Publication year - 2019
Publication title -
diabetic medicine
Language(s) - English
Resource type - Journals
SCImago Journal Rank - 1.474
H-Index - 145
eISSN - 1464-5491
pISSN - 0742-3071
DOI - 10.1111/dme.13910
Subject(s) - medicine , diabetes mellitus , population , cohort , growth hormone deficiency , gestational diabetes , pediatrics , endocrinology , hormone , pregnancy , growth hormone , gestation , environmental health , biology , genetics
Aims To determine the long‐term risk of diabetes in a cohort of children treated with recombinant human growth hormone in Israel, using data from the Israeli National Diabetes Register.
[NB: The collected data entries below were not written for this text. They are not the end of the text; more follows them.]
/-! ### The immediate and the sum as numbers (`00_scope.md` R10, R13) -/

theorem immI_eq_ofInt (imm : BitVec 12) : immI imm = BitVec.ofInt 32 imm.toInt := rfl

theorem add_immI_eq_ofInt (a : Word) (imm : BitVec 12) :
    a + immI imm = BitVec.ofInt 32 ((a.toNat : Int) + imm.toInt) := by
  rw [immI_eq_ofInt, BitVec.ofInt_add, BitVec.ofInt_natCast, BitVec.ofNat_toNat, BitVec.setWidth_eq]

/-! ### The common rule of the register-immediate instructions (R130) -/

theorem aluImm_of_hasReg (f : Word → Word) (rd : RegIdx) {rs1 : RegIdx} {s : State} (h : s.hasReg rs1 = true) :
    aluImm f rd rs1 s = .next (s.setReg rd (f (s.reg rs1))).advance :=
  (aluImm_next_iff ..).mpr ⟨h, rfl⟩

/-- An instruction that has a row of the opcode map and the common rule with the function `f` of the register and of the
immediate that `field` cuts out of the word, 12 bits or a shift amount: the words of the row decode to it, and from
every state whose source holds a value it completes with `value`, the function `f` in the spec's terms. -/
theorem results_of_aluImm_row {n : Nat} {field : Word → BitVec n} {row : OpcodeRow}
    {mk : RegIdx → RegIdx → BitVec n → Instr} {f value : Word → BitVec n → Word} (hrow : row ∈ opcodeTable)
    (hofWord : ∀ w, row.mnemonic.ofWord w = mk (fieldRd w) (fieldRs1 w) (field w))
    (hexec : ∀ rd rs1 imm s, exec (mk rd rs1 imm) s = aluImm (f · imm) rd rs1 s)
    (hvalue : ∀ a imm, f a imm = value a imm) :
    (∀ w, w &&& row.mask = row.pattern → decode w = .ok (mk (fieldRd w) (fieldRs1 w) (field w))) ∧
    ∀ rd rs1 imm s, s.hasReg rs1 = true →
      ∃ t, exec (mk rd rs1 imm) s = .next t ∧ OnlyRegWritten s t rd (value (s.reg rs1) imm) ∧
        t.pc = s.pc + 4#32 := by
  refine ⟨fun w hw => ?_, fun rd rs1 imm s h => ?_⟩
  · rw [← hofWord]
    exact decode_of_mask_match hrow hw
  · rw [hexec, aluImm_of_hasReg _ rd h, ← hvalue]
    exact ⟨_, rfl, setReg_advance_only s rd _, rfl⟩

/-- Settles O17: each of the six is its row of the opcode map and the common rule with its own function, which is the
value of the rule: as numbers for `addi` and the shifts, and by the immediate as a word for the bitwise operators. -/
theorem registerImmediateResults : Obligations.RegisterImmediateResults := by
  simp only [Obligations.RegisterImmediateResults, List.forall_mem_cons]
  refine ⟨⟨?addi, ?xori, ?ori, ?andi, List.forall_mem_nil _⟩, ?slli, ?srli, List.forall_mem_nil _⟩
  case addi =>
    exact results_of_aluImm_row (row := rowsAluImm[0]) (by decide) (fun _ => rfl) (fun _ _ _ _ => rfl)
      add_immI_eq_ofInt
  case xori =>
    exact results_of_aluImm_row (row := rowsAluImm[4]) (by decide) (fun _ => rfl) (fun _ _ _ _ => rfl)
      fun a imm => congrArg (a ^^^ ·) (immI_eq_ofInt imm)
  case ori =>
    exact results_of_aluImm_row (row := rowsAluImm[7]) (by decide) (fun _ => rfl) (fun _ _ _ _ => rfl)
      fun a imm => congrArg (a ||| ·) (immI_eq_ofInt imm)
  case andi =>
    exact results_of_aluImm_row (row := rowsAluImm[8]) (by decide) (fun _ => rfl) (fun _ _ _ _ => rfl)
      fun a imm => congrArg (a &&& ·) (immI_eq_ofInt imm)
  case slli =>
    exact results_of_aluImm_row (row := rowsAluImm[1]) (by decide) (fun _ => rfl) (fun _ _ _ _ => rfl)
      shiftLeft_eq_ofNat
  case srli =>
    exact results_of_aluImm_row (row := rowsAluImm[5]) (by decide) (fun _ => rfl) (fun _ _ _ _ => rfl)
      shiftRightLogical_eq_ofNat

end Sys2Proof
end

section
/-! The two upper-immediate instructions `lui` and `auipc`, and the settled statement O19 (`46_upper_immediate.md` R190,
R191). -/

namespace Sys2Proof
open Sys2Proof.Machine

/-! ### The upper immediate and its sum as numbers (`00_scope.md` R9, R11, `30_encoding.md` R84) -/

/-- The 12 zero bits below the field multiply it by 4096, and 20 bits times 4096 stay below `2^32`. -/
theorem immU_eq_ofNat (upimm : BitVec 20) : immU upimm = BitVec.ofNat 32 (upimm.toNat * 4096) := by
  have hlt : upimm.toNat * 4096 < 2 ^ 32 := by omega
  apply BitVec.eq_of_toNat_eq
  rw [immU, BitVec.toNat_append, BitVec.toNat_ofNat, BitVec.toNat_ofNat, Nat.zero_mod, Nat.or_zero, Nat.shiftLeft_eq,
    Nat.mod_eq_of_lt hlt]

theorem add_immU_eq_ofNat (a : Word) (upimm : BitVec 20) :
    a + immU upimm = BitVec.ofNat 32 (a.toNat + upimm.toNat * 4096) := by
  rw [immU_eq_ofNat, BitVec.ofNat_add, BitVec.ofNat_toNat, BitVec.setWidth_eq]

/-! ### The two instructions and their common end -/

theorem exec_lui (rd : RegIdx) (upimm : BitVec 20) (s : State) :
    exec (.lui rd upimm) s = writeAndAdvance rd (immU upimm) s := rfl

theorem exec_auipc (rd : RegIdx) (upimm : BitVec 20) (s : State) :
    exec (.auipc rd upimm) s = writeAndAdvance rd (s.pc + immU upimm) s := rfl

/-- The common end of the two asks nothing of the state. -/
theorem writeAndAdvance_completes (rd : RegIdx) (v : Word) (s : State) :
    ∃ t, writeAndAdvance rd v s = .next t ∧ OnlyRegWritten s t rd v ∧ t.pc = s.pc + 4#32 :=
  ⟨_, rfl, setReg_advance_only s rd v, rfl⟩

/-- Settles O19: each of the two is its row of the opcode map, and the common end with its value, which is the number of
the rule. -/
theorem upperImmediateResults : Obligations.UpperImmediateResults := by
  refine ⟨fun w => ?luiWord, fun w => ?auipcWord, fun rd upimm s => ⟨?lui, ?auipc⟩⟩
  case luiWord => exact decode_of_mask_match (row := rowsJumpUpper[1]) (by decide)
  case auipcWord => exact decode_of_mask_match (row := rowsJumpUpper[0]) (by decide)
  case lui =>
    rw [exec_lui, ← immU_eq_ofNat]
    exact writeAndAdvance_completes rd _ s
  case auipc =>
    rw [exec_auipc, ← add_immU_eq_ofNat]
    exact writeAndAdvance_completes rd _ s

end Sys2Proof
end

section
/-! The two halves of R101 for whole instructions, the classes of illegal words, the printed words, and the settled
statements O1, O2, O7, O8 (`30_encoding.md` R90, R91, R101, `95_test_vectors.md` section 1.1). -/

namespace Sys2Proof
open Sys2Proof.Machine

/-! ### Encoder and decoder are inverse (R101) -/

/-- Settles O1: the earlier half of R101. -/
theorem decodingUndoesEncoding : Obligations.DecodingUndoesEncoding := decode_encode

/-- The decoder only makes even offsets, because it sets their bit 0 to zero (R83, R85). -/
theorem wellFormed_ofWord (m : Mnemonic) (w : Word) : (m.ofWord w).wellFormed = true := by
  cases m with
  | beq | bne | blt | bge | bltu | bgeu => exact evenOffset_fieldImmB w
  | jal => exact evenOffset_fieldImmJ w
  | _ => rfl

/-- Settles O2: a decoded instruction is read from the word by a row of the map, so it is well-formed and encodes to the
word. -/
theorem encodingUndoesDecoding : Obligations.EncodingUndoesDecoding := by
  intro w i h
  obtain ⟨m, rfl⟩ := exists_ofWord_of_decode h
  exact ⟨wellFormed_ofWord m w, encode_of_decode h⟩

/-! ### The illegal words by their classes (R91) -/

/-- The words of a class of R91; no word is too short. -/
def DecodeError.Covers (w : Word) : DecodeError → Prop
  | .opcode => fieldOp w ∉ [0b0000011#7, 0b0010011#7, 0b0010111#7, 0b0100011#7, 0b0110011#7, 0b0110111#7, 0b1100011#7,
      0b1100111#7, 0b1101111#7]
  | .loadFunct3 => fieldOp w = 0b0000011#7 ∧ fieldFunct3 w ∈ [0b011#3, 0b110#3, 0b111#3]
  | .shiftFunct7 => fieldOp w = 0b0010011#7 ∧
      ((fieldFunct3 w = 0b001#3 ∧ fieldFunct7 w ≠ 0b0000000#7) ∨
        (fieldFunct3 w = 0b101#3 ∧ fieldFunct7 w ≠ 0b0000000#7 ∧ fieldFunct7 w ≠ 0b0100000#7))
  | .storeFunct3 => fieldOp w = 0b0100011#7 ∧ fieldFunct3 w ∈ [0b011#3, 0b100#3, 0b101#3, 0b110#3, 0b111#3]
  | .regFunct7 => fieldOp w = 0b0110011#7 ∧
      ((fieldFunct7 w ≠ 0b0000000#7 ∧ fieldFunct7 w ≠ 0b0100000#7) ∨
        (fieldFunct7 w = 0b0100000#7 ∧ fieldFunct3 w ∉ [0b000#3, 0b101#3]))
  | .branchFunct3 => fieldOp w = 0b1100011#7 ∧ fieldFunct3 w ∈ [0b010#3, 0b011#3]
  | .jalrFunct3 => fieldOp w = 0b1100111#7 ∧ fieldFunct3 w ≠ 0b000#3
  | .tooFewBytes => False

section OneOpcode
variable {w : Word}

theorem decodeLoad_eq_error_iff (h : fieldOp w = 0b0000011#7) (e : DecodeError) :
    decodeLoad w = .error e ↔ e.Covers w := by
  have := funct3_cases (fieldFunct3 w)
  unfold decodeLoad
  split <;> cases e <;> simp_all [DecodeError.Covers]

theorem decodeAluImm_eq_error_iff (h : fieldOp w = 0b0010011#7) (e : DecodeError) :
    decodeAluImm w = .error e ↔ e.Covers w := by
  have := funct3_cases (fieldFunct3 w)
  unfold decodeAluImm
  split
  case h_7 => split_ifs <;> cases e <;> simp_all [DecodeError.Covers]
  case h_8 => split_ifs <;> cases e <;> simp_all [DecodeError.Covers]
  all_goals cases e <;> simp_all [DecodeError.Covers]

theorem decodeStore_eq_error_iff (h : fieldOp w = 0b0100011#7) (e : DecodeError) :
    decodeStore w = .error e ↔ e.Covers w := by
  have := funct3_cases (fieldFunct3 w)
  unfold decodeStore
  split <;> cases e <;> simp_all [DecodeError.Covers]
Methods Between 1988 and 2009, 2513 children were approved for growth hormone treatment. They were assigned to one of two groups. The first group included children treated for isolated growth hormone deficiency and who were small for gestational age and the second included those treated for multiple pituitary hormone deficiency, chronic renal failure, Turner syndrome or Prader–Willi syndrome. The cohort was cross‐linked with the Israeli National Diabetes Register for 2014 (mean follow‐up duration 12.1±5.3 years), and prevalent cases of diabetes were identified. Standardized prevalence ratios for diabetes were calculated for people aged 10–29 years. Results In 2014, a total of 23 individuals were identified with diabetes (four with pre‐existing diabetes, seven developed diabetes before age 17 years and 12 developed it at a later age). In the isolated growth hormone deficiency and small‐for‐gestational‐age group there was no difference in the prevalence of diabetes compared with the general population (standardized prevalence ratio 2.05, 95% CI 0.94–3.89). In the group that included people with multiple pituitary hormone deficiency, chronic renal failure, Turner syndrome and Prader–Willi syndrome there was a significantly higher diabetes prevalence (standardized prevalence ratio 11.94, 95% CI 6.53–20.00) compared with the general population. Conclusions No difference in diabetes prevalence was found in the isolated growth hormone deficiency and small‐for‐gestational‐age group, compared with the general population. Children treated with growth hormone with pre‐existing risk factors had an increased prevalence of diabetes. It is advisable to monitor blood glucose levels closely during and after growth hormone treatment, especially in such children.